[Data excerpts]
=====

-- ==== Sys2Proof/Laws/Passes.lean ====
section
/-! SUPPORT. The invariant passes through everything around the instructions: the APB port, the debugger, the other agents, the fetch and
the step, once it passes through `exec` (the hypothesis `H`). -/

noncomputable section

namespace Sys2Proof.Machine

open Safety

/-- The invariant passes from `s` to `t`. -/
structure Passes (s t : State) : Prop where
  mem : Memory.wf s.mem = true → Memory.wf t.mem = true
  mode : LegalMode s → LegalMode t
  pc : PcAligned s → PcAligned t

/-- The invariant passes from `s` to every next state of an outcome. -/
def PassesO (s : State) (o : Host.Outcome State Fault Refusal) : Prop := ∀ t, o = .next t → Passes s t

theorem passes_sound {s t : State} (h : Sound s t) : Passes s t := by
  refine ⟨h.mem, h.mode, fun x => ?_⟩
  cases hh : s.halted
  · exact h.pc hh x
  · intro y; rw [h.halted hh] at y; cases y

theorem passes_kept {s t : State} (h : Kept s t) : Passes s t := passes_sound (sound_kept h)

theorem Passes.refl (s : State) : Passes s s := ⟨id, id, id⟩

theorem Passes.trans {s t u : State} (h : Passes s t) (k : Passes t u) : Passes s u := ⟨fun x => k.mem (h.mem x), fun x => k.mode (h.mode x), fun x => k.pc (h.pc x)⟩

theorem passesO_next {s t : State} (h : Passes s t) : PassesO s (.next t) := fun _ e => Host.Outcome.next.inj e ▸ h

theorem passesO_fault {s : State} (e : Fault) : PassesO s (.fault e) := fun _ h => by cases h

theorem passesO_refused {s : State} (e : Refusal) : PassesO s (.refused e) := fun _ h => by cases h

theorem passesO_if {s : State} {c : Prop} [Decidable c] {a b : Host.Outcome State Fault Refusal} (h : PassesO s a) (k : PassesO s b) : PassesO s (if c then a else b) := by split <;> assumption

theorem passes_if {s t u : State} {c : Prop} [Decidable c] (h : Passes s t) (k : Passes s u) : Passes s (if c then t else u) := by split <;> assumption

theorem passesO_mono {s t : State} {o : Host.Outcome State Fault Refusal} (h : Passes s t) (k : PassesO t o) : PassesO s o := fun u e => h.trans (k u e)

theorem passesO_sound {s : State} {o : Host.Outcome State Fault Refusal} (h : SoundO s o) : PassesO s o := fun t e => passes_sound (h t e)

theorem passesO_afterwards {s : State} {o : Host.Outcome State Fault Refusal} {f : State → State} (h : PassesO s o) (k : ∀ t, Passes t (f t)) : PassesO s (afterwards o f) := by
  cases o with
  | next t => exact passesO_next ((h t rfl).trans (k t))
  | fault e => exact passesO_fault e
  | refused e => exact passesO_refused e

theorem KR : ∀ s : State, Kept s s := Kept.refl

theorem countStep_shape (b : State) (i : Bool) (s : State) : ∃ p, countStep b i s = { s.drawn.drawn.drawn with pmu := p, happened := 0 } := ⟨_, rfl⟩

theorem passes_countStep (b : State) (i : Bool) (s : State) : Passes s (countStep b i s) := by
  obtain ⟨p, e⟩ := countStep_shape b i s
  rw [e]
  have h : Kept s s.drawn.drawn.drawn := (kept_drawn s).trans ((kept_drawn _).trans (kept_drawn _))
  generalize s.drawn.drawn.drawn = u at h
  exact passes_kept (h.trans ⟨rfl, rfl, rfl, rfl, rfl, fun _ => rfl, id⟩)

/-- The sticky bit of DSCR (16_debug_registers.md R660). -/
theorem kept_advanced (s : State) : Kept s s.advanced :=
  kept_ite (Kept.refl s) (kept_dscr s 25 true (by decide) (by decide))

theorem passes_retire (b s : State) : Passes s (retire b s) := by
  have h : Kept s { s.advanced with gaps := [] } := (kept_advanced s).trans ⟨rfl, rfl, rfl, rfl, rfl, fun _ => rfl, id⟩
  exact (passes_kept h).trans (passes_countStep _ _ _)

theorem passesO_runWord (H : ∀ i s, PassesO s (exec i s)) (w : Word) (s : State) : PassesO s (runWord w s) := by
  unfold runWord
  split
  · exact H _ s
  · exact passesO_sound (sound_onUndefined _ s)
  · refine passesO_sound (sound_onCond _ (Kept.refl s) ?_)
    unfold runShouldBe
    exact sound_if (soundO_next (sound_undefined (Kept.refl s))) (soundO_fault _)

=====

Brief
Retype each entry without altering a single word.

Finished exercise
-- ==== Sys2Proof/Laws/Passes.lean ====
section
/-! SUPPORT. The invariant passes through everything around the instructions: the APB port, the debugger, the other agents, the fetch and
the step, once it passes through `exec` (the hypothesis `H`). -/

noncomputable section

namespace Sys2Proof.Machine

open Safety

/-- The invariant passes from `s` to `t`. -/
structure Passes (s t : State) : Prop where
  mem : Memory.wf s.mem = true → Memory.wf t.mem = true
  mode : LegalMode s → LegalMode t
  pc : PcAligned s → PcAligned t

/-- The invariant passes from `s` to every next state of an outcome. -/
def PassesO (s : State) (o : Host.Outcome State Fault Refusal) : Prop := ∀ t, o = .next t → Passes s t

theorem passes_sound {s t : State} (h : Sound s t) : Passes s t := by
  refine ⟨h.mem, h.mode, fun x => ?_⟩
  cases hh : s.halted
  · exact h.pc hh x
  · intro y; rw [h.halted hh] at y; cases y

theorem passes_kept {s t : State} (h : Kept s t) : Passes s t := passes_sound (sound_kept h)

theorem Passes.refl (s : State) : Passes s s := ⟨id, id, id⟩

theorem Passes.trans {s t u : State} (h : Passes s t) (k : Passes t u) : Passes s u := ⟨fun x => k.mem (h.mem x), fun x => k.mode (h.mode x), fun x => k.pc (h.pc x)⟩

theorem passesO_next {s t : State} (h : Passes s t) : PassesO s (.next t) := fun _ e => Host.Outcome.next.inj e ▸ h

theorem passesO_fault {s : State} (e : Fault) : PassesO s (.fault e) := fun _ h => by cases h

theorem passesO_refused {s : State} (e : Refusal) : PassesO s (.refused e) := fun _ h => by cases h

theorem passesO_if {s : State} {c : Prop} [Decidable c] {a b : Host.Outcome State Fault Refusal} (h : PassesO s a) (k : PassesO s b) : PassesO s (if c then a else b) := by split <;> assumption

theorem passes_if {s t u : State} {c : Prop} [Decidable c] (h : Passes s t) (k : Passes s u) : Passes s (if c then t else u) := by split <;> assumption

theorem passesO_mono {s t : State} {o : Host.Outcome State Fault Refusal} (h : Passes s t) (k : PassesO t o) : PassesO s o := fun u e => h.trans (k u e)

theorem passesO_sound {s : State} {o : Host.Outcome State Fault Refusal} (h : SoundO s o) : PassesO s o := fun t e => passes_sound (h t e)

theorem passesO_afterwards {s : State} {o : Host.Outcome State Fault Refusal} {f : State → State} (h : PassesO s o) (k : ∀ t, Passes t (f t)) : PassesO s (afterwards o f) := by
  cases o with
  | next t => exact passesO_next ((h t rfl).trans (k t))
  | fault e => exact passesO_fault e
  | refused e => exact passesO_refused e

theorem KR : ∀ s : State, Kept s s := Kept.refl

theorem countStep_shape (b : State) (i : Bool) (s : State) : ∃ p, countStep b i s = { s.drawn.drawn.drawn with pmu := p, happened := 0 } := ⟨_, rfl⟩

theorem passes_countStep (b : State) (i : Bool) (s : State) : Passes s (countStep b i s) := by
  obtain ⟨p, e⟩ := countStep_shape b i s
  rw [e]
  have h : Kept s s.drawn.drawn.drawn := (kept_drawn s).trans ((kept_drawn _).trans (kept_drawn _))
  generalize s.drawn.drawn.drawn = u at h
  exact passes_kept (h.trans ⟨rfl, rfl, rfl, rfl, rfl, fun _ => rfl, id⟩)

/-- The sticky bit of DSCR (16_debug_registers.md R660). -/
theorem kept_advanced (s : State) : Kept s s.advanced :=
  kept_ite (Kept.refl s) (kept_dscr s 25 true (by decide) (by decide))

theorem passes_retire (b s : State) : Passes s (retire b s) := by
  have h : Kept s { s.advanced with gaps := [] } := (kept_advanced s).trans ⟨rfl, rfl, rfl, rfl, rfl, fun _ => rfl, id⟩
  exact (passes_kept h).trans (passes_countStep _ _ _)

theorem passesO_runWord (H : ∀ i s, PassesO s (exec i s)) (w : Word) (s : State) : PassesO s (runWord w s) := by
  unfold runWord
  split
  · exact H _ s
  · exact passesO_sound (sound_onUndefined _ s)
  · refine passesO_sound (sound_onCond _ (Kept.refl s) ?_)
    unfold runShouldBe
    exact sound_if (soundO_next (sound_undefined (Kept.refl s))) (soundO_fault _)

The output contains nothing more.